Michelle Lewis-Blossman, a principal with Mercer in Houston, says no matter the business and no matter the industry, a crisis of some kind will always rear its ugly head. The more human resource leaders and practitioners expect it to happen, the more prepared they will be when it does.
Before joining Mercer, Lewis-Blossman worked at another consultancy, advising a New Orleans school district after Hurricane Katrina. Even before a crisis hits, she says, HR should know its role. Is it going to be dealing with the crisis itself? Dealing with the constituencies and communications surrounding the crisis? Both?
Whatever the answer, its practitioners must focus on being open and available to employees.
"In a crisis, your employees become almost like your family," says Lewis-Blossman. "You can't not take a phone call because it's (late at night)."
When HR leaders set up communications--much like the hotlines for families set up at Maersk Line Limited--they should be focusing on gathering information, not just administering it. That way, she says, company officials can evaluate their own next steps.
Above all, she says, HR professionals must be able to adapt--fast.

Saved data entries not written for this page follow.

-- ==== Sys2Proof/Machine/Multicast.lean ====
section
/-!
DEFINITION. CMCAST (10 R237, R238): a scratchpad line copied into the scratchpads of members of a cluster.
-/

namespace Sys2Proof.Machine

/-- The members that a mask names: the lowest number that is not a current member, or the teams. -/
def castMembers (cl : Option Cluster) (m : Nat) : Nat ⊕ List Nat :=
  let named := (List.range 16).filter fun k => m.testBit k
  let team := fun k => cl.bind fun c => c.member k
  match named.find? fun k => (team k).isNone with
  | some k => .inl k
  | none => .inr (named.filterMap team)

/-- The checks of the destination, in order (R237). -/
def castCheck (c : Ctx) (s : State) (d m : Nat) (go : List Nat → Act) : Act :=
  let one := BitVec.twoPow 32 (low c.ex)
  if d % 128 ≠ 0 then c.trapOf 10 0 (BitVec.ofNat 64 d) one
  else if 65536 ≤ m then c.illegal
  else
    match castMembers (s.clusterOf c.id.team) m with
    | .inl k => c.trapOf 8 0 (BitVec.ofNat 64 (d % 2 ^ 21 + 2 ^ 56 * k)) one
    | .inr ts =>
      if ts.any fun t => decide ((s.team t).spadSize ≤ d) then c.trapOf 7 0 (BitVec.ofNat 64 d) one else go ts

/-- Issues a multicast: the source is read, the lines are no longer present, and the writes enter the lehr. -/
def State.startCast (s : State) (c : Ctx) (line d : Nat) (ts : List Nat) (at_ : Option DWord) : State :=
  let e := s.entry s.myCore (scratchKey c.id.team line)
  let bytes : Bytes := lineOffsets.map fun i => (i, e.byte i)
  let pois := (List.range 8).filter e.poisonAt
  let (n, s) := s.fresh
  let s := ts.foldl (fun s t => s.addPend t (d / 128) 1) s
  let s := s.modCore s.myCore fun k => { k with casts := k.casts ++ [⟨n, c.id.team, s.time, at_, ts, d / 128, ts.length⟩] }
  let s := s.askCkpt c.id.team
  ts.foldl (fun s t => s.enterLehr s.myCore c.id.team c.id.grp c.id.x s.time (.land n t d bytes pois)) s

def execCmcast (g : Guard) (at_ : Option (Fin 32)) (l : LOp) (b : Src) (s : State) : Host.Outcome State Fault Refusal :=
  issue { g := g, uses := [u1 l.b, u1 b, .line l.ln] ++ (match at_ with | some r => [u2 (.s r)] | none => []), cls := .a,
          noCalleeSp := true, noDmr := true, path := some .cl }
    (fun c s =>
      let i := low c.ex
      let one : Ctx := { c with ex := BitVec.twoPow 32 i }
      match s.checkLine one l.ln 128 (fun _ => 0) (fun l => l.mode == 3) false with
      | .stop a => a
      | .ok _ lr =>
        let d := s.lineOff l i
        castCheck c s d (s.src b i).toNat fun ts =>
          if ts.isEmpty then .done s
          else if !s.lehrTakes s.myCore c.id.team ts.length then .hold
          else .done (s.startCast c lr.line d ts (at_.map fun r => pairOf (s.here.uni r.val) (s.here.uni (r.val + 1))))) s

/-- The lines of a multicast become present at every member. -/
def State.castPresent (s : State) (c : CoreId) (k : Cast) : State :=
  (k.dests.foldl (fun s t => s.subPend t k.line 1) s).modCore c fun x => { x with casts := x.casts.filter fun y => y.id != k.id }

/-- A write of a multicast lands at its member; it sets the line's presence bit, or waits for the others where CMCAST.AT
says when (R238). -/
def State.castLands (s : State) (c : CoreId) (e : LehrEntry) (cast t off : Nat) (bytes : Bytes) (pois : List Nat) : State :=
  let w : LWrite := { LWrite.mk' e.team e.grp e.date false bytes with left := bytes.map (·.1), pois := pois }
  let s := (s.storeLine (s.teamCore t) (scratchKey t (off / 128)) w).journalCheck (s.teamCore t)
  let s := s.modCore c fun k => { k with lehr := k.lehr.filter fun x => x.id != e.id,
                                         casts := k.casts.map fun x => if x.id = cast then { x with left := x.left - 1 } else x }
  match (s.core c).casts.find? fun x => x.id == cast with
  | none => s
  | some k =>
    match k.at_ with
    | none =>
      let s := s.subPend t k.line 1
      if k.left = 0 then s.modCore c fun x => { x with casts := x.casts.filter fun y => y.id != cast } else s
    | some d =>
      if k.left ≠ 0 then s
      else if d.toNat ≤ (s.clk c.die).toNat then s.castPresent c k
      else s.later (d - s.clk c.die).toNat (.cmcastTimedPresence c cast)

def execCmcastLanding (c : CoreId) (id : Nat) (s : State) : Host.Outcome State Fault Refusal :=
  .next <|
    match (s.core c).lehr.find? fun e => e.id == id with
    | some e =>
      match e.work with
      | .land cast t off bytes pois =>
        if !e.sent then s
        else if !s.journalRoom (s.teamCore t) e.team (scratchKey t (off / 128)) then s.again (.cmcastLanding c id)
        else s.castLands c e cast t off bytes pois
      | _ => s
    | none => s

/-- The first cycle at or after T on which every landing has arrived. -/
def execCmcastTimedPresence (c : CoreId) (id : Nat) (s : State) : Host.Outcome State Fault Refusal :=
  .next <|
    match (s.core c).casts.find? fun k => k.id == id with
    | none => s
    | some k =>
      match k.at_ with
      | none => s
      | some d =>
        if k.left ≠ 0 then s
        else if (s.clk c.die).toNat < d.toNat then s.later 1 (.cmcastTimedPresence c id)
        else s.castPresent c k

end Sys2Proof.Machine
end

While Capt. Phillips and the rest of the crew enjoy some much-needed rest and relaxation with their families, and the politicians and pundits debate anti-piracy measures such as arming crew members or fortifying the outside of ships, Sue Lebrato's work life slowly goes back to normal--after playing catch-up, of course.
She continues working on organizational development and employee relations, all with a Maersk Alabama baseball cap displayed proudly in her office--a constant reminder of the employees' lives that were saved.
"It feels quite good to not be operating at the crisis mode," she says. "The fact that the story ended the way it did was just wonderful. We couldn't have asked for a happier ending."